A landmark publication featuring 60 career-spanning photographs by Ellsworth Kelly, one of the most revered artists of the past 100 years
Marking the first museum exhibition devoted solely to the photographs of Ellsworth Kelly, this beautifully designed volume features each photograph in the Santa Barbara Museum of Art’s illuminating presentation of this lesser-known aspect of Kelly’s art. From the late 1940s on, Kelly created an era-defining body of abstract art based on many kinds of visual phenomena he perceived around him. Largely made for himself, Kelly’s photographs record these discoveries in tightly-composed images of nature and architecture that often reverberate with striking sunlight and shadow.
Similar as they may appear, Kelly did not base his paintings, sculpture and works on paper on his photographs. The camera for Kelly was yet one more artistic tool he used to brilliantly transcribe his lived surroundings into an art that, however abstract, always resonated with his subjective experiences of actual, everyday worlds.

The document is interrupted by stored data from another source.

/-- R318, R327: an operation on a NaN operand gives the canonical NaN: the exact sum, product, fused product, quotient and root of a NaN are NaN, and
a NaN rounds to the canonical encoding of the format. -/
def Statement.NanIsCanonical : Prop :=
  ∀ (v w z : FV) (fmt : Fmt) (rm r : Nat),
    (isNan v = true ∨ isNan w = true →
      (∃ n, addEx rm v w = .nan n) ∧ (∃ n, mulEx v w = .nan n) ∧ (∃ n, (divEx v w).1 = .nan n) ∧ (∃ n, fmaEx rm v w z = .nan n) ∧
      (∃ n, fmaEx rm z v w = .nan n)) ∧
    (isNan v = true → ∃ n, sqrtEx v = .nan n) ∧ ∀ n, (roundEx fmt rm r (.nan n)).1 = fmt.nan

/-- R318, R327, R331: signs, minima and maxima, and the canonical NaN. -/
def Obligations.SignAndMinMaxResults : Prop := Statement.SignAndMinMax ∧ Statement.NanIsCanonical

/-- R332: `fcmp` completes with the relation of its mode, false for a NaN operand but for `.ne` and `.un`, and sets NV for any NaN under the ordered
modes and for a signalling one under the others; no other flag changes. Other modes are not well-formed. -/
def Obligations.FloatCompareResult : Prop :=
  (∀ (s : State) (f : Fields) (pc : Word), modeOf f ≤ 7 → Issues s 0x48 f pc →
    let x := issueCtx s.m pc 0x48 f
    let a (L : Nat) : FV := decF f32 (opA x 3 L).toNat
    let b (L : Nat) : FV := decF f32 (opB x 3 L).toNat
    let nan (L : Nat) : Bool := isNan (a L) || isNan (b L)
    let ord := decide (2 ≤ modeOf f ∧ modeOf f ≤ 5)
    ∃ u, exec (.fcmp f) s = .next u ∧
      DeliveredP x (fun L =>
        match modeOf f with
        | 0 => !nan L && cmpFV (a L) (b L) == 0
        | 1 => nan L || cmpFV (a L) (b L) != 0
        | 2 => !nan L && decide (cmpFV (a L) (b L) < 0)
        | 3 => !nan L && decide (cmpFV (a L) (b L) ≤ 0)
        | 4 => !nan L && decide (0 < cmpFV (a L) (b L))
        | 5 => !nan L && decide (0 ≤ cmpFV (a L) (b L))
        | 6 => nan L
        | _ => !nan L) u.m.cur ∧
      RegStep s u x (destRegs x 32 1)
        (s.m.cur.flags ||| (if ∃ L ∈ x.lanes, (ord && nan L || isSig (a L) || isSig (b L)) = true then fNV else 0)) s.m.cur.draw) ∧
  ∀ f, (Instr.fcmp f).wf = true → modeOf f ≤ 7 ∧ (f.d = .pt ∨ ∃ r, f.d = .p r)

/-- R333, R334: `frcp`, `frsq`, `fexp2`, `flog2`, `fsin`, `fcos` and `ftanh` complete on any operand, with the value and flags of the function, tag F32. -/
def Statement.FunctionResults : Prop :=
  ∀ (s : State) (f : Fields) (pc : Word), f.ty = 3 →
    (Issues s 0x49 f pc → GivesE s (.frcp f) 0x49 f pc 0 (fun _ _ a _ _ => roundTo 3 0 0 (divEx (.num false 1 0) (decF f32 a)))) ∧
    (Issues s 0x4A f pc → GivesE s (.frsq f) 0x4A f pc 0 (fun _ _ a _ _ => roundTo 3 0 0 (rsqEx (decF f32 a)))) ∧
    (Issues s 0x4D f pc → GivesE s (.fexp2 f) 0x4D f pc 0 (fun _ _ a _ _ => exp2F (decF f32 a))) ∧
    (Issues s 0x4E f pc → GivesE s (.flog2 f) 0x4E f pc 0 (fun _ _ a _ _ => log2F (decF f32 a))) ∧
    (Issues s 0x4F f pc → GivesE s (.fsin f) 0x4F f pc 0 (fun _ _ a _ _ => trigF false (decF f32 a))) ∧
    (Issues s 0x50 f pc → GivesE s (.fcos f) 0x50 f pc 0 (fun _ _ a _ _ => trigF true (decF f32 a))) ∧
    (Issues s 0x51 f pc → GivesE s (.ftanh f) 0x51 f pc 0 (fun _ _ a _ _ => tanhF (decF f32 a)))

/-- R335, R336, R337, R339: `frnd`, `ftoi`, `itof`, `fcvt`, `fpack`, `funpk` and `fclass` complete with the converted value, its tag and its flags; a
conversion to an integer saturates to the bounds of its type, and gives 0 for a NaN. -/
def Statement.ConversionResults : Prop :=
  ∀ (s : State) (f : Fields) (pc : Word),
    let y := f.ty.toNat
    let rm := modeOf f
    (f.ty = 3 → Issues s 0x52 f pc → GivesE s (.frnd f) 0x52 f pc rm (fun L j a _ _ => frndV rm (rsBits s rm L j) (decF f32 a))) ∧
    (IntType f → Issues s 0x53 f pc → GivesF s (.ftoi f) 0x53 f pc rm (tyBits y) (y == 1) (intTag y) (fun x L =>
      let q := ftoiV y rm (drawOf (seedOf s.m) s.m.cur L 0) (decF f32 (opA x 3 L).toNat)
      (wrapTo 64 q.1, q.2))) ∧
    (IntType f → ∀ r v, intLo y ≤ (ftoiV y rm r v).1 ∧ (ftoiV y rm r v).1 ≤ intHi y ∧ (isNan v = true → ftoiV y rm r v = (0, fNV))) ∧
    (IntType f → Issues s 0x54 f pc → GivesF s (.itof f) 0x54 f pc rm 32 false tF32 (fun x L =>
      roundEx f32 rm (drawOf (seedOf s.m) s.m.cur L 0) (exOfInt (iVal y (opA x y L)) 0 false))) ∧
    (Issues s 0x55 f pc →
      let k := fcvtSrc rm
      let e := match immOf f.b with | some q => q.toNat | none => 0
      (f.ty = 3 → GivesF s (.fcvt f) 0x55 f pc (rm % 8) 32 false tF32 (fun x L => roundEx f32 0 0 (exOf (decF (fmtOf k) (packGet k (opA x k L).toNat e))))) ∧
      (f.ty ≠ 3 → GivesF s (.fcvt f) 0x55 f pc (rm % 8) 32 false (yTag y) (fun x L =>
        let q := roundEx (fmtOf y) (rm % 8) (drawOf (seedOf s.m) s.m.cur L e) (exOf (decF f32 (opA x 3 L).toNat))
        (packMake (packW y) (((List.range (packN y)).map (packGet y (opD x 0 L).toNat)).set e q.1), q.2)))) ∧
    (Issues s 0x56 f pc → GivesF s (.fpack f) 0x56 f pc rm 32 false (yTag y) (fun x L =>
      let es := ((runA x (packN y) L).zip (List.range 8)).map (fun a =>
        roundEx (fmtOf y) rm (drawOf (seedOf s.m) s.m.cur L a.2) (exOf (decF f32 a.1)))
      (packMake (packW y) (es.map (·.1)), allFlags (es.map (·.2))))) ∧
    (Issues s 0x57 f pc → GivesRun s (.funpk f) 0x57 f pc 0 (packN y) tF32 (fun x L j =>
      roundEx f32 0 0 (exOf (decF (fmtOf y) (packGet y (opA x y L).toNat j))))) ∧
    (Issues s 0x5A f pc → Gives s (.fclass f) 0x5A f pc 32 false (fun _ => tN32) (fun x L => w64 (classOf (opA x 3 L).toNat)))

/-- R333 to R337, R339: the functions of F32 and the conversions between formats. Where the rules leave a point open, the model's choice stands
(assumption log 10). -/
def Obligations.FunctionAndConversionResults : Prop := Statement.FunctionResults ∧ Statement.ConversionResults

/-- R338, R340 to R344: `fdot2`, `fdot4`, `hist`, `qscale`, `quant`, `dquant`, `cbdec` and `cbenc` complete with the dot product rounded once, the
exponent that clips the rank given (with NV for a signalling NaN among its operands), the block scale, the quantised and dequantised elements, and
the decoded and encoded codebook values. Where the rules leave a point open, the model's choice stands (assumption log 17). -/
def Obligations.DotQuantCodebookResults : Prop :=
  ∀ (s : State) (f : Fields) (pc : Word),
    let y := f.ty.toNat
    let rm := modeOf f
    (Issues s 0x58 f pc → GivesF s (.fdot2 f) 0x58 f pc 0 32 (y == 11) (if y = 11 then tI32 else if y = 12 then tN32 else tF32) fdotLane) ∧
    (Issues s 0x59 f pc → GivesF s (.fdot4 f) 0x59 f pc 0 32 (y == 11) (if y = 11 then tI32 else if y = 12 then tN32 else tF32) fdotLane) ∧
    (Issues s 0x5B f pc → GivesF s (.hist f) 0x5B f pc 0 32 true tI32 (fun x _ =>
      let es := x.lanes.flatMap (fun L => (runA x rm L).map (decF f32))
      ((ofI ((clipExp es ((opB x 2 x.low).toNat % 256)).getD (-(2 ^ 31)))).toNat, if es.any isSig then fNV else 0))) ∧
    (Issues s 0x5C f pc → Gives s (.qscale f) 0x5C f pc 32 false (fun _ => tN32) (fun x L =>
      w64 (scaleOf y (if opA x 1 L = 0x80000000 then none else some (lo32 (opA x 1 L)).toInt)))) ∧
    (Issues s 0x5D f pc → GivesF s (.quant f) 0x5D f pc rm 32 false (if y = 9 ∨ y = 10 then yTag y else yTag 13) (fun x L =>
      let n := if y = 9 ∨ y = 10 then 4 else 8
      let es := ((runA x n L).zip (List.range 8)).map (fun a =>
        quantElem y rm (drawOf (seedOf s.m) s.m.cur L a.2) (decF f32 a.1) ((opB x 2 L).toNat % 256))
      (packMake (if y = 9 ∨ y = 10 then 8 else 4) (es.map (·.1)), allFlags (es.map (·.2))))) ∧
    (Issues s 0x5E f pc → GivesRun s (.dquant f) 0x5E f pc rm (packN y) tF32 (fun x L j =>
      dquantElem y rm (drawOf (seedOf s.m) s.m.cur L j) (packGet y (opA x y L).toNat j) ((opB x 2 L).toNat % 256))) ∧
    (Issues s 0x5F f pc → GivesRun s (.cbdec f) 0x5F f pc 0 2 (yTag 13) (fun x L j =>
      (packMake 4 ((cbDecode (tableOf x) (packGet 14 (opA x 14 L).toNat j)).map (wrapTo 4)), 0))) ∧
    (Issues s 0x60 f pc → Gives s (.cbenc f) 0x60 f pc 32 false (fun _ => yTag 14) (fun x L =>
      w64 (cbEncode (tableOf x) (vec4 (opA x 13 L)) + 2 ^ 16 * cbEncode (tableOf x) (vec4 (opB x 13 L)))))

/-- R345, R346: `tagset` completes by giving D's registers the tag of A and leaving their values; a tag that the form does not allow raises FMTTAG.
`tagget` reads the tag of A's register, and the forms for the sticky flags clear, set and read them. Where the rules leave a point open, the
model's choice stands (assumption log 14). -/
def Obligations.TagAndFlagResults : Prop :=
  ∀ (s : State) (f : Fields) (pc : Word),
    (Issues s 0x62 f pc →
      let x := issueCtx s.m pc 0x62 f
      let t := (opA x 2 x.low).toNat
      (f.ty = 0 → t ≤ 11 → ∀ r, f.d = .v r → ∃ u, exec (.tagset f) s = .next u ∧ vTag u.m.cur r.toNat = BitVec.ofNat 4 t ∧
        (∀ q L, L < 64 → vGet u.m.cur q L = vGet s.m.cur q L) ∧ RegStep s u x (destRegs x 32 1) s.m.cur.flags s.m.cur.draw) ∧
      (f.ty = 6 → t = 0 ∨ t = 12 ∨ t = 13 → ∀ r, f.d = .v r → ∃ u, exec (.tagset f) s = .next u ∧ vTag u.m.cur r.toNat = BitVec.ofNat 4 t ∧
        vTag u.m.cur (r.toNat + 1) = BitVec.ofNat 4 t ∧ (∀ q L, L < 64 → vGet u.m.cur q L = vGet s.m.cur q L) ∧
        RegStep s u x (destRegs x 64 1) s.m.cur.flags s.m.cur.draw) ∧
      (∀ r, f.d = .s r → (if f.ty = 6 then t = 0 ∨ t = 12 ∨ t = 13 else t ≤ 11) → ∃ u, exec (.tagset f) s = .next u ∧
        sTag u.m.cur r.toNat = BitVec.ofNat 4 t ∧ (∀ q, sGet u.m.cur q = sGet s.m.cur q) ∧
        RegStep s u x (destRegs x 32 1) s.m.cur.flags s.m.cur.draw) ∧
      (¬ (if f.ty = 6 then t = 0 ∨ t = 12 ∨ t = 13 else t ≤ 11) →
        exec (.tagset f) s = .next { s with m := halted s.m s.m.cur.tid pc (trapOf 0x03 none 1 (w64 t) (w64 (encodeCode f.a)) 0) }) ∧
      (∃ u, exec (.tagsetFclr f) s = .next u ∧ RegStep s u x (fun _ => []) (s.m.cur.flags &&& ~~~ BitVec.ofNat 5 t) s.m.cur.draw) ∧
      (∃ u, exec (.tagsetFset f) s = .next u ∧ RegStep s u x (fun _ => []) (s.m.cur.flags ||| BitVec.ofNat 5 t) s.m.cur.draw)) ∧
    (Issues s 0x63 f pc →
      Gives s (.tagget f) 0x63 f pc 32 false (fun _ => tN32) (fun x L => w64 (match f.a with
        | .v r => vTag x.ca r.toNat
        | .ind r k => vTag x.ca (effReg x.ca r k L)
        | .s r => sTag x.ca r.toNat
        | .p _ => tN32
        | .spec r => specTag r.toNat
        | _ => tRAW).toNat) ∧
      Gives s (.taggetFlags f) 0x63 f pc 32 false (fun _ => tN32) (fun _ _ => w64 s.m.cur.flags.toNat))

/-! ### Memory, segments and atomics (R173, R200 to R207, R348 to R362) -/

/-- R172, R173: when the checks of a list of accesses pass, every access is in the 57-bit space, outside the BTE aperture and aligned, its leaf gives
its address and allows its kind, and it reaches the host aperture only where the operation may; besides TLBs, `A` and `D` bits, line fills and pages
that Lennas maps, the machine is as it was. -/
def Statement.PassedChecks : Prop :=
  ∀ (m m' : Mach) (w : Who) (kind : Nat) (ap : Bool) (l : List Acc) (oks : List Ok), checkAll m w kind ap l = .ok (m', oks) →
    TransKept m m' ∧ oks.map (·.acc) = l ∧
    ∀ o ∈ oks, inBte o.acc.va = false ∧ o.acc.va < 2 ^ 57 ∧ o.acc.va % o.acc.size = 0 ∧ o.pa = paOf o.leaf o.acc.va ∧
      (kind = 1 ∨ kind = 3 → lfR o.leaf = true) ∧ (kind = 2 ∨ kind = 3 → lfW o.leaf = true) ∧ (kind = 4 → lfX o.leaf = true) ∧
      (lfSUP o.leaf = true → w.sup = true) ∧ (kind = 3 → lfVIEW o.leaf = false) ∧ (isAperture o.pa = true → ap = true)

/-- R173, R253: an access that no page can serve traps by the first check it fails: beyond 57 bits XLATE, misaligned ALIGN, both with the lane and
the address. -/
def Statement.AddressFaults : Prop :=
  ∀ (m : Mach) (w : Who) (kind : Nat) (ap : Bool) (a : Acc), inBte a.va = false →
    (2 ^ 57 ≤ a.va → check1 m w kind ap a = .error (1, trapOf 0x20 (some a.lane) (w64 a.va) (w64 (kind * 256 + 6)) 0 0)) ∧
    (a.va < 2 ^ 57 → a.va % a.size ≠ 0 → check1 m w kind ap a = .error (2, trapOf 0x22 (some a.lane) (w64 a.va) (w64 a.size) 0 0))

/-- R172, R173, R253: what the checks of an access let pass, and how the address faults are reported. Where the rules leave a point open, the model's
choice stands (assumption log 7). -/
def Obligations.AccessChecks : Prop := Statement.PassedChecks ∧ Statement.AddressFaults

/-- R196, R201, R205: a plain store of bytes within a line, while the segment and the line's set have room, leaves committed memory as it is; the task reads the bytes there and
every other byte as before; the segment keeps its form. -/
def Statement.PlainStoreIsHeldBack : Prop :=
  ∀ (m : Mach) (pc : Word) (va pa : Nat) (bs : List Byte),
    (m.cur.seg.length < segMax ∧ setFull m (pa / 128) = false) ∨ (segFind m.cur (pa / 128)).isSome = true →
    bs ≠ [] → pa % 128 + bs.length ≤ 128 → ∃ m', storePlain m pc va pa bs = .ok m' ∧ m'.mem = m.mem ∧ m' = { m with cur := { m.cur with seg := m'.cur.seg } } ∧
      taskRead m' m'.cur pa bs.length = bs ∧ (∀ a, a < pa ∨ pa + bs.length ≤ a → taskByte m' m'.cur a = taskByte m m.cur a) ∧
      (SegWf m.cur → SegWf m'.cur)

/-- R202, R203: `Commit()` of a segment whose lines pass their recheck, and which neither the host nor an engine holds, makes every byte of memory what
the task saw there, and empties the segment; if a line fails, no line of it is committed. -/
def Statement.CommitMergesTheSegment : Prop :=
  ∀ (m : Mach), SegWf m.cur → (∀ l ∈ m.cur.seg, m.held.contains l.pa = false ∧ crewHeld m l.pa = false) →
    ((∀ l ∈ m.cur.seg, prepare m m.cur.job l = .ok l.pa) → ∃ m', commit m = .ok m' ∧ m'.cur.seg = [] ∧ m'.cur.hardened = false ∧
      (∀ a, memGet m'.mem a = taskByte m m.cur a) ∧ (∀ r, vTag m'.cur r = vTag m.cur r) ∧ m'.cur.pcs = m.cur.pcs) ∧
    ((∃ l ∈ m.cur.seg, ∃ e, prepare m m.cur.job l = .error e) → ∃ e, commit m = .error (.trap e) ∧ e.commit = true)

Kelly’s rich sensory fascination with such worlds, from shadows on a beachside staircase to the curve of a snowy hillside, courses throughout this handsome book. To those familiar with or new to the artist, these photographs offer a vividly direct chance to see Ellsworth Kelly’s eye and mind at work unlike any other genre in which this groundbreaking artist ever worked.
Born in Newburgh, New York, Ellsworth Kelly (1923–2015) served in France in World War II’s Ghost Army, graduated from the School of the Museum of Fine Arts Boston and returned to France from 1948–54. Over the next seven decades, back in New York City and then upstate, Kelly produced an uncompromising body of art that set new standards for the possibilities of abstract art in the 20th century. His work has been the subject of numerous retrospectives the world over and is represented in virtually every major national and international museum.